Collected data entries

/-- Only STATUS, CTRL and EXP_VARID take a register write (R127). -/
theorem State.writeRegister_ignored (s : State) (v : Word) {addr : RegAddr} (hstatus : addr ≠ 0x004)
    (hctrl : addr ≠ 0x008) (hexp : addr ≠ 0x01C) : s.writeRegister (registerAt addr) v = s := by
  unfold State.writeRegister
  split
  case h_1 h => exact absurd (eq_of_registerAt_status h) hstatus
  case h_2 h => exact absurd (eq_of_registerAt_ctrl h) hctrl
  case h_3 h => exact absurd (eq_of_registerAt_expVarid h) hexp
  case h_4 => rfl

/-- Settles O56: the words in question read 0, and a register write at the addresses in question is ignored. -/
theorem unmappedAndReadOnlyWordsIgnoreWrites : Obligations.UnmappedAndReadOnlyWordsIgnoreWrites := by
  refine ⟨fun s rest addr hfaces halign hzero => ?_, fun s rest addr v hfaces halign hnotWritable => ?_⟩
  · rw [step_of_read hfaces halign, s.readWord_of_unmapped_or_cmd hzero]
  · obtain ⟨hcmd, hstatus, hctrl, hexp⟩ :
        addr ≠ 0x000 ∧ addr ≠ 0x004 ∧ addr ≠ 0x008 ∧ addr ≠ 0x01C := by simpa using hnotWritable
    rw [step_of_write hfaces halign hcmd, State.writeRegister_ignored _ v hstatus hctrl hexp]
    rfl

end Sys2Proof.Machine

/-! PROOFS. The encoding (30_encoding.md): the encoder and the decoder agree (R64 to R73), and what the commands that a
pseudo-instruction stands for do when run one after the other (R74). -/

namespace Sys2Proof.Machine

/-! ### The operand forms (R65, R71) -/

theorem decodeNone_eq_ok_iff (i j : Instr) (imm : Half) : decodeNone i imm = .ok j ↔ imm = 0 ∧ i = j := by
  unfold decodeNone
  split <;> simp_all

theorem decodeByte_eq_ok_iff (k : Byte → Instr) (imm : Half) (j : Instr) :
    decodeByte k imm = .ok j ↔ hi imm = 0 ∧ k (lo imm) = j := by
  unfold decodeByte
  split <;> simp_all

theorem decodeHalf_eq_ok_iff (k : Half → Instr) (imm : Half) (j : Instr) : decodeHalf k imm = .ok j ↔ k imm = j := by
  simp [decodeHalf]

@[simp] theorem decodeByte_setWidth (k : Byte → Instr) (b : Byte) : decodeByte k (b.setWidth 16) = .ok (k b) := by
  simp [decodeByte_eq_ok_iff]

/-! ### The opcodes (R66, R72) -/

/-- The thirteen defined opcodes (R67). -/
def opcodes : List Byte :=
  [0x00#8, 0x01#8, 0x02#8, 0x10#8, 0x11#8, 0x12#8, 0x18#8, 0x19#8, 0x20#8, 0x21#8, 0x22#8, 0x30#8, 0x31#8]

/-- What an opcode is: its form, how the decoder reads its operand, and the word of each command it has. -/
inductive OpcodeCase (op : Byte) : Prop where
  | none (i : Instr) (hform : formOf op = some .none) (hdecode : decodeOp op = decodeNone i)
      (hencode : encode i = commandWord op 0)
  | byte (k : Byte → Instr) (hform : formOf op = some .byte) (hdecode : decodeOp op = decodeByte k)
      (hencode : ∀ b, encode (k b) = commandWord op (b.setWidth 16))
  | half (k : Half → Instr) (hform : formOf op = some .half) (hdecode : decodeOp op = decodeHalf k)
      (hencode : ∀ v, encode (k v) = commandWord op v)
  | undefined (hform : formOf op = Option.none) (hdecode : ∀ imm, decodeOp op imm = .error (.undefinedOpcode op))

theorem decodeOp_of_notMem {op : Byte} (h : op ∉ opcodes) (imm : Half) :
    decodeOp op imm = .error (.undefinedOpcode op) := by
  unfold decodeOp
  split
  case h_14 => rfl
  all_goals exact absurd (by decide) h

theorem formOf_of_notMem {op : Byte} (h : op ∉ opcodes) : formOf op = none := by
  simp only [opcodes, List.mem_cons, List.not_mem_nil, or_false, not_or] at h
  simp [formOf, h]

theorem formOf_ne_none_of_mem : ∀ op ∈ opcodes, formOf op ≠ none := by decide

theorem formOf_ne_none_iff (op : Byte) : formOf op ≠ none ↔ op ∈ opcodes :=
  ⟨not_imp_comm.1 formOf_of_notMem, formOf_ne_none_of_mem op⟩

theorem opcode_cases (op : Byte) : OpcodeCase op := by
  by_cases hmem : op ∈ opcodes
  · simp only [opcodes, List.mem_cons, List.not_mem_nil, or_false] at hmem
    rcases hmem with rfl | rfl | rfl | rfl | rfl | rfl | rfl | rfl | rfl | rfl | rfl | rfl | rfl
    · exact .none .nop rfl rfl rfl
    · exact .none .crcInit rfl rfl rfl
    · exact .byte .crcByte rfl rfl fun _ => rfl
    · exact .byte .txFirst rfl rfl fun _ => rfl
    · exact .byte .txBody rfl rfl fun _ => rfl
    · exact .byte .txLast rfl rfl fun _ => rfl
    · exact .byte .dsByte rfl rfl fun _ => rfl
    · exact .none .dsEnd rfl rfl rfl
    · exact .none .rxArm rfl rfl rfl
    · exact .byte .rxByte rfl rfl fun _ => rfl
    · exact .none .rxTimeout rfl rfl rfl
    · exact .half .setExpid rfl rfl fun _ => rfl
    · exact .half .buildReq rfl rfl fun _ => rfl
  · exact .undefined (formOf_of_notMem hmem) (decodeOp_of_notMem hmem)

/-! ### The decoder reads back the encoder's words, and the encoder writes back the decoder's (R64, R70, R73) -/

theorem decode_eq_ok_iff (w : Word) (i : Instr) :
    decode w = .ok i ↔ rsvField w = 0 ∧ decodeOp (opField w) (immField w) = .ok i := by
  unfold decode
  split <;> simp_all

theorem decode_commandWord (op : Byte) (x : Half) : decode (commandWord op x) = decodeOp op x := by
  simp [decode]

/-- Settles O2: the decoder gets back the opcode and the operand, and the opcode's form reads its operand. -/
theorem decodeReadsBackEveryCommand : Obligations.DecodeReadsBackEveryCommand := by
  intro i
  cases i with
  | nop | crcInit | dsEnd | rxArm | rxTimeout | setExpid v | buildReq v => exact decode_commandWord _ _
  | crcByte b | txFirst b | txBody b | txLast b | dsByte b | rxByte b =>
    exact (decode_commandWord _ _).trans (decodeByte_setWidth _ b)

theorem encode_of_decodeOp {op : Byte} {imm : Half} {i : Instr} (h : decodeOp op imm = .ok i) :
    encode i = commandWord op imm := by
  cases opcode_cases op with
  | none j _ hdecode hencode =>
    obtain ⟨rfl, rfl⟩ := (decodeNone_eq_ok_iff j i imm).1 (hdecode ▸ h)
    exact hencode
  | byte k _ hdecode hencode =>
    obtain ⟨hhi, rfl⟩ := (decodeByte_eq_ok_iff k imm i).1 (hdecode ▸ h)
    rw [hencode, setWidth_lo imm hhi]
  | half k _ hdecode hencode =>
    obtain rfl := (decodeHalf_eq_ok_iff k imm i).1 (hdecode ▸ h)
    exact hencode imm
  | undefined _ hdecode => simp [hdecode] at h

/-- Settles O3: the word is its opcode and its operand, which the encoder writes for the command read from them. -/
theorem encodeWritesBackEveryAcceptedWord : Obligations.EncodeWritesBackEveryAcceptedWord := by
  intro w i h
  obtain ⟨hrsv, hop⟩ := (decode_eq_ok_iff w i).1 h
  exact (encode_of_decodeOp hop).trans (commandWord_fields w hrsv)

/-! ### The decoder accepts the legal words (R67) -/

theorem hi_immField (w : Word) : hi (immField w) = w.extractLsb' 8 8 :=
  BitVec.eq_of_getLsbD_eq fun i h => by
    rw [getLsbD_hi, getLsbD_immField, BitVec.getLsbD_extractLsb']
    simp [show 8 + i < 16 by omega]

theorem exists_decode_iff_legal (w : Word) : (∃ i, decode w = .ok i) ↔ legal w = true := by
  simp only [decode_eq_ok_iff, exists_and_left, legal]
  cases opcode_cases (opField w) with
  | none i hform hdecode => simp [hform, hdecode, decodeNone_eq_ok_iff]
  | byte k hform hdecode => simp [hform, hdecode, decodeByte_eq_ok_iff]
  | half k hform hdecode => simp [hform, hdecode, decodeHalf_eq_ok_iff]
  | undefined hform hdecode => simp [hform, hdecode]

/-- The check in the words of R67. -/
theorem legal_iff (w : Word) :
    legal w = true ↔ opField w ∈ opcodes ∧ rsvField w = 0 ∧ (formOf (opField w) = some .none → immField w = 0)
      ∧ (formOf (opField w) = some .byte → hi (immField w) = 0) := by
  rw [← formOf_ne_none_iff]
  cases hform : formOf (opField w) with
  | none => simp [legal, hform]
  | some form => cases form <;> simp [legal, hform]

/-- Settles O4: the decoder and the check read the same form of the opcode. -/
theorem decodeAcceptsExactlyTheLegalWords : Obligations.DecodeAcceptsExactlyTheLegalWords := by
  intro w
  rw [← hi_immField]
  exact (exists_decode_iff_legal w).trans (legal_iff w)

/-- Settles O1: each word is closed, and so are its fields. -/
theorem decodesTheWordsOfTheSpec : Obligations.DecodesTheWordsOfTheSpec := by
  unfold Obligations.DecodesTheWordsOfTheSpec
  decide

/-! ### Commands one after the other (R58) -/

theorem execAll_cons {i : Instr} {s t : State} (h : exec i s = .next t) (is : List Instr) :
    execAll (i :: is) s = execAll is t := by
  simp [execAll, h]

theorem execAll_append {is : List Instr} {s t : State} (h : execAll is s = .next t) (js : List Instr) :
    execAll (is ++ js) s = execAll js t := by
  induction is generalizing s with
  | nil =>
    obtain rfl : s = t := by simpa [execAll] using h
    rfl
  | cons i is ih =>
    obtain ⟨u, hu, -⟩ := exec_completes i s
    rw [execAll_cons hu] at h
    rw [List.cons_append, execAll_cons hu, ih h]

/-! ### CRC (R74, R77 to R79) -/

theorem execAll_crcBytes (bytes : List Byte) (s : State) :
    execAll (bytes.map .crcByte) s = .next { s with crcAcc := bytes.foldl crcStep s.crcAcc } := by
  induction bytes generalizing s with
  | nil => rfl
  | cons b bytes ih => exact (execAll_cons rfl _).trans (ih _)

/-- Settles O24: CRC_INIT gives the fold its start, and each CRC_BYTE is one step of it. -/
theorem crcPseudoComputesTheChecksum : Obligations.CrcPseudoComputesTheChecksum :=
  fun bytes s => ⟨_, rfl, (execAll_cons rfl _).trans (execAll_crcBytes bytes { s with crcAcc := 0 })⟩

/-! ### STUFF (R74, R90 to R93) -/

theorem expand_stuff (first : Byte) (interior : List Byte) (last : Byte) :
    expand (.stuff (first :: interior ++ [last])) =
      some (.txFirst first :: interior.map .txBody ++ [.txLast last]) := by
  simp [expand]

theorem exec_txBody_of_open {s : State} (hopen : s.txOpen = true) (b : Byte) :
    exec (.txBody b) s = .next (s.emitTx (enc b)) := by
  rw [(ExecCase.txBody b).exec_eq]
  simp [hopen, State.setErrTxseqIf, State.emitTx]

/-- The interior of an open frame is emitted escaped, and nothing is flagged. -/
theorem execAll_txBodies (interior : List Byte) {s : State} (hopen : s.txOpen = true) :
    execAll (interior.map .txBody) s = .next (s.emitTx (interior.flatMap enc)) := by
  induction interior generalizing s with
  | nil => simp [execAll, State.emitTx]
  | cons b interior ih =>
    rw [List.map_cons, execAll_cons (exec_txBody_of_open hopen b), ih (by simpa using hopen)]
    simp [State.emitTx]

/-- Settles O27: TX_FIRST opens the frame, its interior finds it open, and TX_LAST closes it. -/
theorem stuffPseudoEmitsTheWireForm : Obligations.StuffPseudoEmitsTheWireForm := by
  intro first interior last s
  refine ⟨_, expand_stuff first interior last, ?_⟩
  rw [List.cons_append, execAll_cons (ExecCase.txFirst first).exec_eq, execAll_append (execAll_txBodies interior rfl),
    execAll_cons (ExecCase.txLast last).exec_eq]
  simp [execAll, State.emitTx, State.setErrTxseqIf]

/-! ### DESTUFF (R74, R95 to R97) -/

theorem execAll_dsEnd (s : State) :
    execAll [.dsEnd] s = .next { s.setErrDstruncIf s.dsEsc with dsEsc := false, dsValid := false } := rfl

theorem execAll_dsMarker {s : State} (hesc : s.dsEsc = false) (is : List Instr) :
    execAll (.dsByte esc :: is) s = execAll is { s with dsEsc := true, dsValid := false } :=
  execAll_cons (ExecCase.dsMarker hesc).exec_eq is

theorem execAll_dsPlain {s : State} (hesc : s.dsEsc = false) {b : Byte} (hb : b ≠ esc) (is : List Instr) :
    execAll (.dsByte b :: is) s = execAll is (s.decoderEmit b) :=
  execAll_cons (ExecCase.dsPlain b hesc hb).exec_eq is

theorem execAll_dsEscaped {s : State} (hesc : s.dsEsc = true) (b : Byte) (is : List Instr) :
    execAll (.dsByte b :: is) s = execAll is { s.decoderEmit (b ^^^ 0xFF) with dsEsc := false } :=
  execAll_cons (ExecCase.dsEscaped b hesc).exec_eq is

EXERCISE PROMPT:
Please reproduce, exactly as they appear above, the lines from the line containing "obtain ⟨rfl, rfl⟩" up to and including the line containing "[hdecode] at h".

RESULT:
    obtain ⟨rfl, rfl⟩ := (decodeNone_eq_ok_iff j i imm).1 (hdecode ▸ h)
    exact hencode
  | byte k _ hdecode hencode =>
    obtain ⟨hhi, rfl⟩ := (decodeByte_eq_ok_iff k imm i).1 (hdecode ▸ h)
    rw [hencode, setWidth_lo imm hhi]
  | half k _ hdecode hencode =>
    obtain rfl := (decodeHalf_eq_ok_iff k imm i).1 (hdecode ▸ h)
    exact hencode imm
  | undefined _ hdecode => simp [hdecode] at h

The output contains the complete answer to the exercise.